→ Assignment
Reproduce every record exactly as written.

→ Material for the task
-- ==== Sys2Proof/Certificates/Slice0/Obligations.lean ====
section
/-! DEFINITION. The statements for the provers: what the rules of spec/ say the commands do, where each command completes
with its own effect, what each leaves unchanged, and what every step keeps. -/
open Sys2Proof Sys2Proof.Machine

/-- The command `c` completes in state `s`: `exec` answers a next state, of which `P` holds. -/
abbrev Sys2Proof.Yields (c : Instr) (s : State) (P : State → Prop) : Prop := ∃ t, exec c s = .next t ∧ P t

/-! ## Supply and Start (03, 14) -/

/-- 03 R67, R66: a Start without loss of VIN begins F0 once the last slot is off; a stage's own end begins the next stage,
and the first good window of S1 ends it unless a tamper latch is set. 03 R73: where every fault of a memory is covered by its
spares, S3 ends with them as soft repairs and no way retired. -/
def Obligations.StagesOfStartFollowOneAnother : Prop :=
  (∀ s, s.mode.mode = .start → s.start.takedown = true → (∀ m, (s.slot m).rail = false ∧ (s.slot m).pd = none) →
    Yields .startSlotTakedownEnd s fun t =>
      t.start = StartSt.init ∧ t.clock.frame = 0 ∧ t.mode.mode = .start ∧ t.mode.prior = s.mode.prior ∧
      t.mode.cause = s.mode.cause ∧ (s.jnl.inflight = [] → t.root = s.root) ∧ t.keys = KeySt.init ∧ t.log.next = s.log.next ∧
      (∀ p, (t.port p).linkUp = (s.port p).linkUp ∧ (t.port p).refclk = (s.port p).refclk ∧ (t.port p).d3 = (s.port p).d3 ∧
        (t.port p).cfg.bme = (s.port p).cfg.bme ∧ (t.port p).cfg.bar0 = (s.port p).cfg.bar0 ∧
        (t.port p).ccount = PortSt.init.ccount ∧ (t.port p).ordLimit = PortSt.init.ordLimit ∧
        (∀ r, t.ring p r = Ring.init))) ∧
  (∀ s w, inStage s .s1 = true → windowOk s w = true → Yields (.windowsClose w) s fun t =>
    if (readLatch (handleWipe s)).sec.latch = true then t.mode.plan.isSome = true ∧ t.start.stage = .s1
    else t.start.stage = .s2 ∧ t.start.windows = s.start.windows + 1) ∧
  (∀ s w, inStage s .s1 = true → windowOk s w = false → Yields (.windowsClose w) s fun t =>
    t.start.windows = s.start.windows + 1 ∧
    (if s.start.windows + 1 < 16 then t.start.stage = .s1
     else t.start.stage = .halted ∧ t.start.halt = true ∧ t.cx.holder = none)) ∧
  (∀ s sigs, inStage s .s2 = true → s.start.failedUmber = false → s.start.failedPortA = false →
    (∀ id ∈ logicIds, sigFails s.fuse id (((sigs.find? fun x => x.1 == id).map (·.2)).getD 0) = false) →
    Yields (.logicSelfTestEnd sigs) s fun t =>
      t.start.stage = .s3 ∧ t.start.untested = logicIds.any (untestedBlock s.fuse) ∧ t.start.status = s.start.status) ∧
  (∀ s fs, inStage s .s3 = true → s.start.failedUmber = false → s.start.failedPortA = false →
    (∀ f ∈ (mergeFaults fs).filter (failing s), covered s f = true ∧ f.id ≠ 0x17) →
    Yields (.memoryTestEnd fs) s fun t =>
      t.start.stage = .s4 ∧ t.start.soft = (((mergeFaults fs).filter (failing s)).map (softOf s)).sum ∧
      (t.start.repaired = true ↔ t.start.soft ≠ 0) ∧ t.cache.wayRet = 0 ∧ t.cache.victRet = 0 ∧ (t.port .a).phy = true ∧
      t.start.status = s.start.status) ∧
  (∀ s bad, inStage s .s5 = true → s.start.s5 = false → bad.eraseDups.length ≤ 256 → Yields (.bulkMemoryTestEnd bad) s fun t =>
    t.start.s5 = true ∧ t.start.pages = bad.eraseDups.length ∧
    t.start.stage = (if s.start.s6 then (if s.array.isSome then .s7 else .s8) else .s6))

/-- 03 R79 to R82: where both complexes passed their self-test and accept slots of one digest at either attempt, S4 ends with
both TWIN and the preferred one the holder, the token's epoch untouched and its lease begun; where one alone accepts a slot
it runs SOLE; with no slot accepted on either, or with digests that differ twice, Start halts; White with no image runs the
test monitor on the complexes that passed. -/
def Obligations.SecureBootMakesTheHolder : Prop :=
  (∀ s u l, inStage s .s4 = true → testMonitor s = false → s.start.failedUmber = false → s.start.failedSlate = false →
    (∃ x, bootSlot s u = some x) → (∃ y, bootSlot s l = some y) → (u.digest1 = l.digest1 ∨ u.digest2 = l.digest2) →
    Yields (.secureBootEnd u l) s fun t =>
      t.cx.umber = .twin ∧ t.cx.slate = .twin ∧ t.cx.holder = some s.cx.pref ∧ t.start.simplex = false ∧
      t.cx.epoch = s.cx.epoch ∧ t.cx.expiry = s.clock.frame + s.cx.lease.toNat ∧ t.start.stage = .s5 ∧
      t.keys.jnk = true ∧ t.keys.buk.isSome = true) ∧
  (∀ s u l, inStage s .s4 = true → testMonitor s = false → s.start.failedUmber = false → s.start.failedSlate = false →
    bootSlot s u = none → bootSlot s l = none → Yields (.secureBootEnd u l) s fun t =>
      t.start.halt = true ∧ t.start.stage = .halted ∧ t.cx.umber = .off ∧ t.cx.slate = .off ∧ t.cx.holder = none ∧
      (s.start.status = 0 → t.start.blk = 0x1C)) ∧
  (∀ s u l x, inStage s .s4 = true → testMonitor s = false → s.start.failedUmber = false → bootSlot s u = some x →
    (s.start.failedSlate = true ∨ bootSlot s l = none) → Yields (.secureBootEnd u l) s fun t =>
      t.cx.umber = .sole ∧ t.cx.slate = .off ∧ t.cx.holder = some .umber ∧ t.start.simplex = true ∧ t.start.stage = .s5 ∧
      t.fw.booted = x ∧ t.cx.expiry = s.clock.frame + s.cx.lease.toNat) ∧
  (∀ s u l y, inStage s .s4 = true → testMonitor s = false → s.start.failedSlate = false → bootSlot s l = some y →
    (s.start.failedUmber = true ∨ bootSlot s u = none) → Yields (.secureBootEnd u l) s fun t =>
      t.cx.umber = .off ∧ t.cx.slate = .sole ∧ t.cx.holder = some .slate ∧ t.start.simplex = true ∧ t.start.stage = .s5 ∧
      t.fw.booted = y ∧ t.cx.expiry = s.clock.frame + s.cx.lease.toNat) ∧
  (∀ s u l, inStage s .s4 = true → testMonitor s = false → s.start.failedUmber = false → s.start.failedSlate = false →
    (bootSlot s u).isSome = true → (bootSlot s l).isSome = true → u.digest1 ≠ l.digest1 → u.digest2 ≠ l.digest2 →
    Yields (.secureBootEnd u l) s fun t =>
      t.start.halt = true ∧ t.start.stage = .halted ∧ t.cx.holder = none ∧
      (s.start.status = 0 → t.start.status = Status.bootDiverge)) ∧
  (∀ s u l, inStage s .s4 = true → testMonitor s = true → s.start.failedUmber = false → s.start.failedSlate = false →
    Yields (.secureBootEnd u l) s fun t =>
      t.cx.umber = .twin ∧ t.cx.slate = .twin ∧ t.cx.holder = some s.cx.pref ∧ t.start.stage = .s5)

→ Reply
-- ==== Sys2Proof/Certificates/Slice0/Obligations.lean ====
section
/-! DEFINITION. The statements for the provers: what the rules of spec/ say the commands do, where each command completes
with its own effect, what each leaves unchanged, and what every step keeps. -/
open Sys2Proof Sys2Proof.Machine

/-- The command `c` completes in state `s`: `exec` answers a next state, of which `P` holds. -/
abbrev Sys2Proof.Yields (c : Instr) (s : State) (P : State → Prop) : Prop := ∃ t, exec c s = .next t ∧ P t

/-! ## Supply and Start (03, 14) -/

/-- 03 R67, R66: a Start without loss of VIN begins F0 once the last slot is off; a stage's own end begins the next stage,
and the first good window of S1 ends it unless a tamper latch is set. 03 R73: where every fault of a memory is covered by its
spares, S3 ends with them as soft repairs and no way retired. -/
def Obligations.StagesOfStartFollowOneAnother : Prop :=
  (∀ s, s.mode.mode = .start → s.start.takedown = true → (∀ m, (s.slot m).rail = false ∧ (s.slot m).pd = none) →
    Yields .startSlotTakedownEnd s fun t =>
      t.start = StartSt.init ∧ t.clock.frame = 0 ∧ t.mode.mode = .start ∧ t.mode.prior = s.mode.prior ∧
      t.mode.cause = s.mode.cause ∧ (s.jnl.inflight = [] → t.root = s.root) ∧ t.keys = KeySt.init ∧ t.log.next = s.log.next ∧
      (∀ p, (t.port p).linkUp = (s.port p).linkUp ∧ (t.port p).refclk = (s.port p).refclk ∧ (t.port p).d3 = (s.port p).d3 ∧
        (t.port p).cfg.bme = (s.port p).cfg.bme ∧ (t.port p).cfg.bar0 = (s.port p).cfg.bar0 ∧
        (t.port p).ccount = PortSt.init.ccount ∧ (t.port p).ordLimit = PortSt.init.ordLimit ∧
        (∀ r, t.ring p r = Ring.init))) ∧
  (∀ s w, inStage s .s1 = true → windowOk s w = true → Yields (.windowsClose w) s fun t =>
    if (readLatch (handleWipe s)).sec.latch = true then t.mode.plan.isSome = true ∧ t.start.stage = .s1
    else t.start.stage = .s2 ∧ t.start.windows = s.start.windows + 1) ∧
  (∀ s w, inStage s .s1 = true → windowOk s w = false → Yields (.windowsClose w) s fun t =>
    t.start.windows = s.start.windows + 1 ∧
    (if s.start.windows + 1 < 16 then t.start.stage = .s1
     else t.start.stage = .halted ∧ t.start.halt = true ∧ t.cx.holder = none)) ∧
  (∀ s sigs, inStage s .s2 = true → s.start.failedUmber = false → s.start.failedPortA = false →
    (∀ id ∈ logicIds, sigFails s.fuse id (((sigs.find? fun x => x.1 == id).map (·.2)).getD 0) = false) →
    Yields (.logicSelfTestEnd sigs) s fun t =>
      t.start.stage = .s3 ∧ t.start.untested = logicIds.any (untestedBlock s.fuse) ∧ t.start.status = s.start.status) ∧
  (∀ s fs, inStage s .s3 = true → s.start.failedUmber = false → s.start.failedPortA = false →
    (∀ f ∈ (mergeFaults fs).filter (failing s), covered s f = true ∧ f.id ≠ 0x17) →
    Yields (.memoryTestEnd fs) s fun t =>
      t.start.stage = .s4 ∧ t.start.soft = (((mergeFaults fs).filter (failing s)).map (softOf s)).sum ∧
      (t.start.repaired = true ↔ t.start.soft ≠ 0) ∧ t.cache.wayRet = 0 ∧ t.cache.victRet = 0 ∧ (t.port .a).phy = true ∧
      t.start.status = s.start.status) ∧
  (∀ s bad, inStage s .s5 = true → s.start.s5 = false → bad.eraseDups.length ≤ 256 → Yields (.bulkMemoryTestEnd bad) s fun t =>
    t.start.s5 = true ∧ t.start.pages = bad.eraseDups.length ∧
    t.start.stage = (if s.start.s6 then (if s.array.isSome then .s7 else .s8) else .s6))

/-- 03 R79 to R82: where both complexes passed their self-test and accept slots of one digest at either attempt, S4 ends with
both TWIN and the preferred one the holder, the token's epoch untouched and its lease begun; where one alone accepts a slot
it runs SOLE; with no slot accepted on either, or with digests that differ twice, Start halts; White with no image runs the
test monitor on the complexes that passed. -/
def Obligations.SecureBootMakesTheHolder : Prop :=
  (∀ s u l, inStage s .s4 = true → testMonitor s = false → s.start.failedUmber = false → s.start.failedSlate = false →
    (∃ x, bootSlot s u = some x) → (∃ y, bootSlot s l = some y) → (u.digest1 = l.digest1 ∨ u.digest2 = l.digest2) →
    Yields (.secureBootEnd u l) s fun t =>
      t.cx.umber = .twin ∧ t.cx.slate = .twin ∧ t.cx.holder = some s.cx.pref ∧ t.start.simplex = false ∧
      t.cx.epoch = s.cx.epoch ∧ t.cx.expiry = s.clock.frame + s.cx.lease.toNat ∧ t.start.stage = .s5 ∧
      t.keys.jnk = true ∧ t.keys.buk.isSome = true) ∧
  (∀ s u l, inStage s .s4 = true → testMonitor s = false → s.start.failedUmber = false → s.start.failedSlate = false →
    bootSlot s u = none → bootSlot s l = none → Yields (.secureBootEnd u l) s fun t =>
      t.start.halt = true ∧ t.start.stage = .halted ∧ t.cx.umber = .off ∧ t.cx.slate = .off ∧ t.cx.holder = none ∧
      (s.start.status = 0 → t.start.blk = 0x1C)) ∧
  (∀ s u l x, inStage s .s4 = true → testMonitor s = false → s.start.failedUmber = false → bootSlot s u = some x →
    (s.start.failedSlate = true ∨ bootSlot s l = none) → Yields (.secureBootEnd u l) s fun t =>
      t.cx.umber = .sole ∧ t.cx.slate = .off ∧ t.cx.holder = some .umber ∧ t.start.simplex = true ∧ t.start.stage = .s5 ∧
      t.fw.booted = x ∧ t.cx.expiry = s.clock.frame + s.cx.lease.toNat) ∧
  (∀ s u l y, inStage s .s4 = true → testMonitor s = false → s.start.failedSlate = false → bootSlot s l = some y →
    (s.start.failedUmber = true ∨ bootSlot s u = none) → Yields (.secureBootEnd u l) s fun t =>
      t.cx.umber = .off ∧ t.cx.slate = .sole ∧ t.cx.holder = some .slate ∧ t.start.simplex = true ∧ t.start.stage = .s5 ∧
      t.fw.booted = y ∧ t.cx.expiry = s.clock.frame + s.cx.lease.toNat) ∧
  (∀ s u l, inStage s .s4 = true → testMonitor s = false → s.start.failedUmber = false → s.start.failedSlate = false →
    (bootSlot s u).isSome = true → (bootSlot s l).isSome = true → u.digest1 ≠ l.digest1 → u.digest2 ≠ l.digest2 →
    Yields (.secureBootEnd u l) s fun t =>
      t.start.halt = true ∧ t.start.stage = .halted ∧ t.cx.holder = none ∧
      (s.start.status = 0 → t.start.status = Status.bootDiverge)) ∧
  (∀ s u l, inStage s .s4 = true → testMonitor s = true → s.start.failedUmber = false → s.start.failedSlate = false →
    Yields (.secureBootEnd u l) s fun t =>
      t.cx.umber = .twin ∧ t.cx.slate = .twin ∧ t.cx.holder = some s.cx.pref ∧ t.start.stage = .s5)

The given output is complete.